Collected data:
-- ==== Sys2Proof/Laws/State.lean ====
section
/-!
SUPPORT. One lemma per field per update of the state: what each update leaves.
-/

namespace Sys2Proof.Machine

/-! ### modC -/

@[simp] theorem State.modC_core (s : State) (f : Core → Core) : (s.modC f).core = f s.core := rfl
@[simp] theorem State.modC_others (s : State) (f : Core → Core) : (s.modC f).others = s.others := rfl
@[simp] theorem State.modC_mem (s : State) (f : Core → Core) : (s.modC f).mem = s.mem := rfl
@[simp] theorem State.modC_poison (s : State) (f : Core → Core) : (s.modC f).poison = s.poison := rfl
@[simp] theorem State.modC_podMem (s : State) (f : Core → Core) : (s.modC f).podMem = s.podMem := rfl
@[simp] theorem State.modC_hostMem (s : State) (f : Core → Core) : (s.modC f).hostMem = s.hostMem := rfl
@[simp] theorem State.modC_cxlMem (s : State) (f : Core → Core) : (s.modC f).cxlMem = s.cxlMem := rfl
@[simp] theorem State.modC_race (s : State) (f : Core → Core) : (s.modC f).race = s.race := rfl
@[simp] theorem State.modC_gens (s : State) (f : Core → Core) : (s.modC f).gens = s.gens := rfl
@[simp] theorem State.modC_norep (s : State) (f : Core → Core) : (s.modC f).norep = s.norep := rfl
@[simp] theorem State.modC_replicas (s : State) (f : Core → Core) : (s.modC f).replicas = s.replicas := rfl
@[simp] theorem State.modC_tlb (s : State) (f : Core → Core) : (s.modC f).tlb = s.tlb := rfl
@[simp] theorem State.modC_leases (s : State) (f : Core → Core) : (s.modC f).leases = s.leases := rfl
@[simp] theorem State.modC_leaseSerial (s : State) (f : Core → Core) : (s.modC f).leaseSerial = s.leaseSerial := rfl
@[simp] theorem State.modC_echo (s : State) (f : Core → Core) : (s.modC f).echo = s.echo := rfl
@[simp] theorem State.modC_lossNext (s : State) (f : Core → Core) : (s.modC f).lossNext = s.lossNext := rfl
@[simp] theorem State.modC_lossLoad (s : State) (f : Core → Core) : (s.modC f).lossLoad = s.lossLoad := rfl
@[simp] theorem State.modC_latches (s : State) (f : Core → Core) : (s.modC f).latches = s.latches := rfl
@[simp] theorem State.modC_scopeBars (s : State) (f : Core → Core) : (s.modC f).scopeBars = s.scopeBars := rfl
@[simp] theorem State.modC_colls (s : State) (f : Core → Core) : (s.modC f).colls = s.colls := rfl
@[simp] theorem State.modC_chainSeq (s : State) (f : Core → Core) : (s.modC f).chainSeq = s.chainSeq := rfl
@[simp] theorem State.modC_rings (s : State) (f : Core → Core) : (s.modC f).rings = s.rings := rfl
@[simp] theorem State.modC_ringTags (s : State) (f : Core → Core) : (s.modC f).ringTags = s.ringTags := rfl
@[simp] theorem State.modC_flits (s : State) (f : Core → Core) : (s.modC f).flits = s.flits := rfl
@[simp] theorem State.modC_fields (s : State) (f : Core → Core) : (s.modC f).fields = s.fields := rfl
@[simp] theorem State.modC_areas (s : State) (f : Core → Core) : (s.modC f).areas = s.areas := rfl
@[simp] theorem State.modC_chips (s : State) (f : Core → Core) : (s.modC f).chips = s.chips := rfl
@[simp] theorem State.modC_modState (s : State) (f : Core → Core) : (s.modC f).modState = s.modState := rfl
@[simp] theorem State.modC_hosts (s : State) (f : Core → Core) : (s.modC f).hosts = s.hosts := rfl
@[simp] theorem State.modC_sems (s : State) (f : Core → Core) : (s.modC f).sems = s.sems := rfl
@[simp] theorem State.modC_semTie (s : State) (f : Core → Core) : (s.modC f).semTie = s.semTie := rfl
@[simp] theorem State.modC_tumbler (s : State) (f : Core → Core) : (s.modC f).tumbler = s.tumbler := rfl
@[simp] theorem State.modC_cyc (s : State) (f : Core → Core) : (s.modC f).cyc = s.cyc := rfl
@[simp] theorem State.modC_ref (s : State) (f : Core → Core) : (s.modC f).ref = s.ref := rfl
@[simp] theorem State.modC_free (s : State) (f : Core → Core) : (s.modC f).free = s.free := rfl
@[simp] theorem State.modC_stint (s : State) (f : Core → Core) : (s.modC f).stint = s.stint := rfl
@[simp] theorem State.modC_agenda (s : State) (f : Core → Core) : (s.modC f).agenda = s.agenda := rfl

--

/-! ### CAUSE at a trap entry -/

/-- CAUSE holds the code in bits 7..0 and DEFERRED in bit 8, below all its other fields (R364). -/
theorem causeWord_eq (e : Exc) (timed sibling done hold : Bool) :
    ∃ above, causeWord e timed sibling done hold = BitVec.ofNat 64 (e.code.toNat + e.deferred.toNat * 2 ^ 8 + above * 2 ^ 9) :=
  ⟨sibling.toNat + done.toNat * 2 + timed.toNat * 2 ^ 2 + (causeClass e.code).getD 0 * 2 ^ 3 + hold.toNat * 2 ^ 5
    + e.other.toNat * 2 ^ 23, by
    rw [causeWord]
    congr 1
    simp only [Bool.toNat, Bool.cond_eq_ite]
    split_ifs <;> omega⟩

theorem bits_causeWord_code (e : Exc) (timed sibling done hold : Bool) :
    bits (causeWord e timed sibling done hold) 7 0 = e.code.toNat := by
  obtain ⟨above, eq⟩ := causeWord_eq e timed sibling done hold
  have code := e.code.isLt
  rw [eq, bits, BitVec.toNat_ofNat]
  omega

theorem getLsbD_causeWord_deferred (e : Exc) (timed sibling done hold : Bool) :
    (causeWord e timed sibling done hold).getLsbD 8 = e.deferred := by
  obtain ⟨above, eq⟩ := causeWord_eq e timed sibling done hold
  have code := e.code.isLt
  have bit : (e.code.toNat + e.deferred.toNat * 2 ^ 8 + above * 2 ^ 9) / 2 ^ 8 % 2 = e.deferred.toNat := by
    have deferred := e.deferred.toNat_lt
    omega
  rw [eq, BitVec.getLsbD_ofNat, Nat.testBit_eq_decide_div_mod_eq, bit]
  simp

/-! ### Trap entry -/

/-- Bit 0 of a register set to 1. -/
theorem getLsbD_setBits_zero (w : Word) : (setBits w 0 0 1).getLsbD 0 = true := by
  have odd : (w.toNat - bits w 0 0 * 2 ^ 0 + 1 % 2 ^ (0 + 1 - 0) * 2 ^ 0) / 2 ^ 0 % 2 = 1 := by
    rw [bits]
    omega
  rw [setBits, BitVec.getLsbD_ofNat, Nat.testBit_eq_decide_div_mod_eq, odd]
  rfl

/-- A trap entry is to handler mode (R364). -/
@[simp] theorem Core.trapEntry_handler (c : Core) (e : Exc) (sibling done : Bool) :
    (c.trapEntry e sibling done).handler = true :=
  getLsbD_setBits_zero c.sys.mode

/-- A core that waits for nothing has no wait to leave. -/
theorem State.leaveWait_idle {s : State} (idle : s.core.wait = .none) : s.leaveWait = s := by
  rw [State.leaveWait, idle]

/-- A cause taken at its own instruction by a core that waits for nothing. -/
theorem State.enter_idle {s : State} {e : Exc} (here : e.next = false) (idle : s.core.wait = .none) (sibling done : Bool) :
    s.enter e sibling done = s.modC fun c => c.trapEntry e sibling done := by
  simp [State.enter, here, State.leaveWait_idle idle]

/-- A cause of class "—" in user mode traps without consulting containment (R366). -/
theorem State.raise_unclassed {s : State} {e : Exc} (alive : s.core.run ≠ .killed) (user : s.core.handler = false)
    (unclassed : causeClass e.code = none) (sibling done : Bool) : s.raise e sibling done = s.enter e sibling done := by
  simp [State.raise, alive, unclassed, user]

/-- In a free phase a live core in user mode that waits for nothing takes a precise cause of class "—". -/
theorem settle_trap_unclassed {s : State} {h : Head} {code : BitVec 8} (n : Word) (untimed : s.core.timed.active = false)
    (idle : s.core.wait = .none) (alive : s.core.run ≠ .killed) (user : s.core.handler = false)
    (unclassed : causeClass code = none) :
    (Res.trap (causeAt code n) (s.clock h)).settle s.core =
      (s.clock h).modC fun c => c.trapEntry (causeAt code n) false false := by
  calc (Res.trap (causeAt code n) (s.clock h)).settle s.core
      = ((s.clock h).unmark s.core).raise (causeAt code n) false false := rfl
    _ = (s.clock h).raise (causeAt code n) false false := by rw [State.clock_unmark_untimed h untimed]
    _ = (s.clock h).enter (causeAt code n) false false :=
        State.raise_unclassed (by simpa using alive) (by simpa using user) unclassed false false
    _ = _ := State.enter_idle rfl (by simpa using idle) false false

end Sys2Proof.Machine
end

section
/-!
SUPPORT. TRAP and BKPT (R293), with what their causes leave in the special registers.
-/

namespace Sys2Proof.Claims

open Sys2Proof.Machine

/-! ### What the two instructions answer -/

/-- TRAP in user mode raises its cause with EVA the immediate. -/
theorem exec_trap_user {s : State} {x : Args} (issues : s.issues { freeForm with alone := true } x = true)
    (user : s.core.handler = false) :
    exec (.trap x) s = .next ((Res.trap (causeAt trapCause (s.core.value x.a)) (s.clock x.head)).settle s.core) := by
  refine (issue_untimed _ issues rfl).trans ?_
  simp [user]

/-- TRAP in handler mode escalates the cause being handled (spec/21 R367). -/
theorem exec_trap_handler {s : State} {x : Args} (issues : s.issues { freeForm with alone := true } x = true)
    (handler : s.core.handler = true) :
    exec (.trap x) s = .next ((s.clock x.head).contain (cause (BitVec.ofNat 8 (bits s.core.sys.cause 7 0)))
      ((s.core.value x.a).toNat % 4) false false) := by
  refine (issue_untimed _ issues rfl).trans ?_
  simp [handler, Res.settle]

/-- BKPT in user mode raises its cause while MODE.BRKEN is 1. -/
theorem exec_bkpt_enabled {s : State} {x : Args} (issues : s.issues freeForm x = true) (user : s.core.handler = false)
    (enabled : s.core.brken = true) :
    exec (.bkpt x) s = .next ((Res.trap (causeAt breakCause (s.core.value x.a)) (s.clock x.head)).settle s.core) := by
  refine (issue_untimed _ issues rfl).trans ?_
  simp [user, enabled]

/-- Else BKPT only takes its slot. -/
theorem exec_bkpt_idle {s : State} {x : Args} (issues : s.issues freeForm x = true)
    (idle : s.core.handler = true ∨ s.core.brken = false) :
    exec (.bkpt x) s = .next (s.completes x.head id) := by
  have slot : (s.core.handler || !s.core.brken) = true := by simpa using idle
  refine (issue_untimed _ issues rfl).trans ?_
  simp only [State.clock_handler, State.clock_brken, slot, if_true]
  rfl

...

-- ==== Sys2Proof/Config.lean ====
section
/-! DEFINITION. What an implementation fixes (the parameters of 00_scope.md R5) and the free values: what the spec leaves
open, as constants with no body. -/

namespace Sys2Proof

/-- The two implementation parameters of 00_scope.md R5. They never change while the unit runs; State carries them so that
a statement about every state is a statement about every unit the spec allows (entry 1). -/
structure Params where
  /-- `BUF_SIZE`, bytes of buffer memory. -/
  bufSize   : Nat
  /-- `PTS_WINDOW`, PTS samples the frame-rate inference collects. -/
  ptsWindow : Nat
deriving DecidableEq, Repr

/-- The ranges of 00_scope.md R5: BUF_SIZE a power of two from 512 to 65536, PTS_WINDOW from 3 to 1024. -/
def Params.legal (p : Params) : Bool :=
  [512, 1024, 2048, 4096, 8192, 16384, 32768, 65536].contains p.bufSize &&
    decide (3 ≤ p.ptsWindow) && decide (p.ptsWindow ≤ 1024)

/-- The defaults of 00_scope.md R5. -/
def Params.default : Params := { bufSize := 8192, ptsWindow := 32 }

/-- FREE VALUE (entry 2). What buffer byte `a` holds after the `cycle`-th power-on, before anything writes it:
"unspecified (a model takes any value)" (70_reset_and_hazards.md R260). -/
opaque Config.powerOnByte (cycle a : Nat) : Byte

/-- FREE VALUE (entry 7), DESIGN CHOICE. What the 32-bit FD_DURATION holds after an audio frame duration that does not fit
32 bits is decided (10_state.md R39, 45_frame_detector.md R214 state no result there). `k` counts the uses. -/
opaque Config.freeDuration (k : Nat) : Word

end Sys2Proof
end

[Instructions to follow] Copy task for the entries above: every line with the string "causeAt".

[Answer box]
    (Res.trap (causeAt code n) (s.clock h)).settle s.core =
      (s.clock h).modC fun c => c.trapEntry (causeAt code n) false false := by
  calc (Res.trap (causeAt code n) (s.clock h)).settle s.core
      = ((s.clock h).unmark s.core).raise (causeAt code n) false false := rfl
    _ = (s.clock h).raise (causeAt code n) false false := by rw [State.clock_unmark_untimed h untimed]
    _ = (s.clock h).enter (causeAt code n) false false :=
    exec (.trap x) s = .next ((Res.trap (causeAt trapCause (s.core.value x.a)) (s.clock x.head)).settle s.core) := by
    exec (.bkpt x) s = .next ((Res.trap (causeAt breakCause (s.core.value x.a)) (s.clock x.head)).settle s.core) := by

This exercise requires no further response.